Try it: Working from the listing below, pick each line containing the word "Machine" and copy it.

Provided material:
======

-- ==== Sys2Proof/Machine/Dispatch.lean ====
section
/-! DEFINITION. The one dispatch from an instruction to its meaning. -/
namespace Sys2Proof.Machine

======

Result below:
-- ==== Sys2Proof/Machine/Dispatch.lean ====
namespace Sys2Proof.Machine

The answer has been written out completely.